Following on from impressive and individual outings in Frank and The Room, Lenny Abrahamson’s latest project is a Sarah Waters adaption. It starts from the distinct disadvantage of not being the Handmaiden, which is pretty much a model in how to adapt a great book but making it something entirely of its own. But we shouldn’t hold that against this more faithful outing, you’re not going to get strange erotic mannequins, voracious octopuses and downright rude POV shots in every film, and that is just something we have to resign ourselves to.
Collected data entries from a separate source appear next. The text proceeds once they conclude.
-- ==== Sys2Proof/Laws/Exec.lean ====
section
/-!
SUPPORT. Laws/Exec.lean: what exec does with each command, one lemma per constructor, so that no proof opens the dispatch.
-/

namespace Sys2Proof.Machine
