-- ==== Sys2Proof/Laws/State.lean ====
section
/-!
SUPPORT. Laws/State.lean: what each named update of the state leaves unchanged, one lemma per field, and what it changes.
-/

namespace Sys2Proof.Machine
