/-- Below its level a register raises CAP_VIOLATION with sub-code 0x0C; no permission is missing. -/
theorem needSys_low {level : Nat} (hs : (s1.th t).pcc.toCap.has permSYS = true) (hl : (s1.th t).level.val < level) :
    needSys t level (begun t s1) = .error (.exc ⟨5, 0xC, 0⟩) (begun t s1) := by
  have hmiss : (s1.th t).pcc.toCap.missing permSYS = 0 := by
    rw [Cap.missing, beq_iff_eq.mp hs, Nat.sub_self]
  simp [needSys, hl, capViol, hmiss, vecCapViolation]

/-! ### Reads -/

theorem sysValue_begun : sysValue (begun t s1) t r = sysValue s1 t r := by
  simp only [sysValue, pendingOf, begun_th]
  rfl

theorem sysPair_withIter (th : Thread) (k : BitVec 32) : sysPair { th with iter := k } r = sysPair th r := rfl

theorem sysrd_ok (h : Fetches t 4 false s s1) (hr : Reaches (s1.th t) n r) (hp : r.isPair = false) :
    execSysrd t rd n s = .next (done t 4 s1 ((s1.th t).write rd (sysValue s1 t r))) := by
  refine simple_write h ?_
  simp only [M.bind_run, sysLookup_run hr.named hp, needSys_run hr, getS_run, sysValue_begun]

theorem sysrd_low (h : Fetches t 4 false s s1) (hn : sysRegOf n.toNat = some r) (hp : r.isPair = false)
    (hs : (s1.th t).pcc.toCap.has permSYS = true) (hl : (s1.th t).level.val < r.minLevel) :
    execSysrd t rd n s = .next (trapped t 5 0xC 0 false s1) := by
  refine simple_trapped h ?_
  simp only [M.bind_run, sysLookup_run hn hp, needSys_low hs hl]

theorem sysrdc_ok (h : Fetches t 4 false s s1) (hr : Reaches (s1.th t) n r) (hp : r.isPair = true) (hd : rd.val % 2 = 0) :
    execSysrdc t rd n s = .next (done t 4 s1 ((s1.th t).writePair rd (sysPair (s1.th t) r))) := by
  refine simple_writePair h ?_
  simp only [M.bind_run, sysLookup_run hr.named hp, needEven_run (List.forall_mem_singleton.mpr hd), needSys_run hr, getT_run, begun_th,
    sysPair_withIter]

/-! ### Writes -/

theorem Pair.isCap_of_isUnsealed {p : Pair} (h : p.isUnsealed = true) : p.isCap = true := by
  simp only [Pair.isUnsealed, Bool.and_eq_true] at h
  simp [Pair.isCap, h.1, h.2]

/-- A meaning that changes its thread by f, which neither reads nor writes the iteration counter or PC. -/
theorem simple_modT {body : M Unit} {f : Thread → Thread} (h : Fetches t 4 false s s1)
    (hb : body (begun t s1) = modT t f (begun t s1)) (hpc : ∀ th, (f th).pc = th.pc)
    (hit : ∀ th k, f { th with iter := k } = { f th with iter := k }) : simple t body s = .next (done t 4 s1 (f (s1.th t))) := by
  have hdone := simpleX_mod (ext := false) h hb rfl hpc
  rw [begun_th, hit, done_iter, done_begun] at hdone
  exact hdone

/-- An integer passes the condition class with any USE (R31). -/
theorem cond_fine {a : Reg} (h : a.tag = .int ∨ a.tag = .bool) (slot : Nat) (use : Option Nat) :
    (⟨slot, .cond, a, false, use, 0⟩ : Opnd).Fine := by
  rcases h with h | h <;> simp [Opnd.Fine, Opnd.bad, Opnd.traps, OpClass.accepts, h]

theorem syswr_ok (h : Fetches t 4 false s s1) (hr : Reaches (s1.th t) n r) (hp : r.isPair = false) (hg : r.isG = false)
    (hv : IsInt (s1.th t) rs1 v) : execSyswr t rs1 n s = .next (done t 4 s1 (sysWrite (s1.th t) r ((s1.th t).g rs1))) := by
  refine simple_modT (f := fun th => sysWrite th r ((s1.th t).g rs1)) h ?_ (fun th => sysWrite_pc ..) (fun th k => sysWrite_withIter ..)
  simp only [M.bind_run, sysLookup_run hr.named hp, greg_run, g_begun, hg, Bool.false_eq_true, if_false,
    checkOps_fine (List.forall_mem_singleton.mpr (cond_fine hv.2 1 (some 6))), needSys_run hr]

theorem syswrc_ok (h : Fetches t 4 false s s1) (hr : Reaches (s1.th t) n r) (hp : r.isPair = true) (hg : r.isG = false)
    (he : rs1.val % 2 = 0) (hu : ((s1.th t).pair rs1).isUnsealed = true) (ha : Accepts (s1.th t) ((s1.th t).pair rs1)) :
    execSyswrc t rs1 n s = .next (done t 4 s1 (sysWritePair (s1.th t) r ((s1.th t).pair rs1))) := by
  refine simple_modT (f := fun th => sysWritePair th r ((s1.th t).pair rs1)) h ?_ (fun th => sysWritePair_pc ..)
    (fun th k => sysWritePair_withIter ..)
  have hops : ∀ o ∈ syswrcOps r ((s1.th t).pair rs1), o.Fine := by
    rw [syswrcOps, hg]
    exact pairOps_fine hu 1
  have huse : capUse t ((s1.th t).pair rs1).toCap 0 (begun t s1) = .ok () (begun t s1) := capUse_run (by rw [begun_th]; exact ha)
  have hcap : ((s1.th t).pair rs1).isCap = true := Pair.isCap_of_isUnsealed hu
  simp only [M.bind_run, sysLookup_run hr.named hp, needEven_run (List.forall_mem_singleton.mpr he), getT_run, pair_begun,
    checkOps_fine hops, needSys_run hr, hcap, if_true, huse]

end System

theorem int_toNat (x : Word) : Reg.int x = ⟨BitVec.ofNat 64 x.toNat, .int⟩ := by rw [BitVec.ofNat_toNat, BitVec.setWidth_eq]; rfl

theorem int_zeroExtend (x : BitVec 32) : Reg.int (x.zeroExtend 64) = ⟨BitVec.ofNat 64 x.toNat, .int⟩ := by
  rw [BitVec.ofNat_toNat]; rfl
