-- ==== Sys2Proof/Machine/Operands.lean ====
section
/-!
DEFINITION. Operand forms: bytes of the result, the selector's validity, one-hot vectors, the register codes of R23, R25
and R30, and the ChannelMap lookup.
-/

namespace Sys2Proof.Machine

/-- `byte(v, 0)` and `byte(v, 1)` (R19): the low byte goes first on the bus (R62). -/
def loByte (v : Half) : Byte := v.extractLsb' 0 8
def hiByte (v : Half) : Byte := v.extractLsb' 8 8

/-- R141: `zext_9(b) < N`, unsigned. -/
def validSelector (n : Nat) (b : Byte) : Bool := decide ((b.setWidth 9).toNat < n)

/-- `onehot_N(i)` (R19). -/
def onehot (n i : Nat) : BitVec n := BitVec.twoPow n i

/-- R140: the physical channel of a logical index. -/
def phys (c : Config) (i : Nat) : Option Phys := c.channelMap[i]?

/-- The increment of CUR is defined on 0 and 1 only (R23). -/
def Cursor.next : Cursor → Option Cursor
  | .zero => some .one
  | .one => some .done
  | .done => none
  | .notReady => none

/-- The half of the result that the cursor selects (R104): none where no byte is to be sent. -/
def Cursor.byteOf (k : Cursor) (v : Half) : Option Byte :=
  match k with
  | .zero => some (loByte v)
  | .one => some (hiByte v)
  | .done => none
  | .notReady => none

/-- The code of CUR (R23). -/
def Cursor.code : Cursor → BitVec 2
  | .zero => 0b00
  | .one => 0b01
  | .done => 0b10
  | .notReady => 0b11

/-- The code of PHASE (R25). -/
def Phase.code : Phase → BitVec 3
  | .idle => 0b000
  | .addrW => 0b001
  | .addrR => 0b010
  | .receiving => 0b011
  | .transmitting => 0b100
  | .stopped => 0b101
  | .reserved6 => 0b110
  | .reserved7 => 0b111

/-- The code of CONV.ST (R30). -/
def ConvStatus.code : ConvStatus → BitVec 2
  | .idle => 0b00
  | .busy => 0b01
  | .eoc => 0b10
  | .err => 0b11

/-- An acknowledge bit as the master observes it (R171). -/
def ackObs : Ack → Obs
  | .ack => .ack
  | .nack => .nack

end Sys2Proof.Machine
end

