-- ==== Sys2Proof/Machine/BusEvents.lean ====
section
/-!
DEFINITION. The bus-side services (40_bus_events.md R100-R109), one effect and one meaning each. An effect is written for
every number of channels and every parameter value; the meaning exec calls takes this hardware's configuration.
-/

namespace Sys2Proof.Machine

variable {n : Nat}

/-- R101. -/
def amWEffect (s : System n) : System n :=
  { clearCondition s with phase := .addrW, txreq := false }

/-- `am.w`, R101. -/
def execAmW (s : State) : Host.Outcome State Fault Refusal :=
  onSystem (serve .amW amWEffect) s

/-- R102: a ready result is sent from byte 0. -/
def rewind (c : Config) (s : System n) : System n :=
  if c.rewindOnRead && s.cur != .notReady then { s with cur := .zero } else s

/-- R102. -/
def amREffect (c : Config) (s : System n) : System n :=
  { rewind c (flush (clearCondition s)) with phase := .addrR, txreq := true }

/-- `am.r`, R102. -/
def execAmR (s : State) : Host.Outcome State Fault Refusal :=
  onSystem (serve .amR (amREffect Config.esplant)) s

/-- R103, the valid branch. -/
def selectValid (b : Byte) (s : System n) : System n :=
  arm b { fanOut b s with cur := .notReady }

/-- R103, the invalid branch: no conversion, the sentinel is ready at once. -/
def selectInvalid (s : System n) : System n :=
  { s with res := Config.sentinel, cur := .zero }

/-- R103. -/
def rxEffect (b : Byte) (s : System n) : System n :=
  let s1 := { clearCondition s with sel := b, phase := .receiving }
  if validSelector n b then selectValid b s1 else selectInvalid s1

/-- `rx b`, R103. -/
def execRx (b : Byte) (s : State) : Host.Outcome State Fault Refusal :=
  onSystem (serve (.rx b) (rxEffect b)) s

/-- R104: the request is consumed, and a byte is pushed if the cursor names one. -/
def txrEffect (s : System n) : System n :=
  sendNext { s with txreq := false, phase := .transmitting }

/-- `txr`, R104. -/
def execTxr (s : State) : Host.Outcome State Fault Refusal :=
  onSystem (serve .txr txrEffect) s

/-- R105. -/
def stopEffect (s : System n) : System n :=
  { clearCondition s with phase := .stopped, acken := false }

/-- `stop`, R105. -/
def execStop (s : State) : Host.Outcome State Fault Refusal :=
  onSystem (serve .stop stopEffect) s

/-- R106: cleared unconditionally. -/
def nackEffect (s : System n) : System n := clearCondition s

/-- `nack`, R106. -/
def execNack (s : State) : Host.Outcome State Fault Refusal :=
  onSystem (serve .nack nackEffect) s

/-- R107: cleared unconditionally; the lost byte changes nothing. -/
def ovrEffect (s : System n) : System n := clearCondition s

/-- `ovr`, R107. -/
def execOvr (s : State) : Host.Outcome State Fault Refusal :=
  onSystem (serve .ovr ovrEffect) s

/-- R108. -/
def rearmEffect (s : System n) : System n :=
  { s with phase := .idle, acken := true }

/-- `rearm`, R108. -/
def execRearm (s : State) : Host.Outcome State Fault Refusal :=
  onSystem (serve .rearm rearmEffect) s

end Sys2Proof.Machine
end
Stranger follows Faraday, a country doctor, intrigued by the manor house of the Ayres family since a young child, when his mother was a housemaid there and would regale him with stories of their exotic lives. Returning to the area in 1948, he treats Rod Ayres, burned during the war, with electrical stimulation and develops a relationship with Caroline (Ruth Wilson taking a break from tormenting Luther).
The Ayres family are struggling to maintain the house in post-war Britain and its decay is a metaphor for their inability to reconcile their aristocratic habits to the new, democratic reality.
But there is something more sinister plaguing the family than leaking ceilings. A sister of Rod and Caroline’s died there when young. Rod feels a malignant presence and accidentally sets fire to his room when drunk. A young girl is mauled by the previously placid Labrador (as an owner of a black lab, I take umbrage at this slander)
This features less of the overt sexuality of other Waters novels (I haven’t read this book, so can’t say if this is so of the novel). But her novels really excel at exploring class tensions in war, and post-war Britain. The Nightwatch, Paying Guests and Fingersmith might be superb depictions of LGBT love in socially constrained times, but they also use sex as the magnifying lens to examine the minutiae of class divisions. In Stranger, Faraday says he learnt to be ashamed of his working class parents, while Caroline is trapped by the expectations of her class but without the capital to meet them. In some sense they’re coming together in the middle, but that means one is on the way up and one down.
When Caroline agrees to marry Faraday the quiet, dignified doctor takes on a more sinister role and we suspect he might not be as homely as originally portrayed. But he rather incompetent in this role, he is not darkly manipulative and Machiavellian, but rather clumsily desperate. He desperately wants the house & the lifestyle his mother described to him but the more he makes his need clear then the more he is excluded.
The film is restrained and effective at teasing out these tensions but the nods to gothic horror are less effective. This is deliberate, Abrahamson stated he wanted to avoid the genre cliches, but it ultimately suffers from not investing in the sense of doom or malignancy around the house sufficiently. The Ayres family are splitting up their land to sell for property developers, while wanting to retain some of the grandeur – the film suffers from a similar dilemma, not knowing which parts of its real estate to devote to the different functions & not quite serving any of them sufficiently
It recalls some of the great psychological thrillers such as Rebecca and Gaslight, while also making nods to The Turn of the Screw, or the Haunting of Hill House, but with an added original ingredient of a class warfare poltergeist. The ending is worth waiting out some of the slower sequences for, and while a worthwhile watch, it never quite fulfils its multiple ambitions.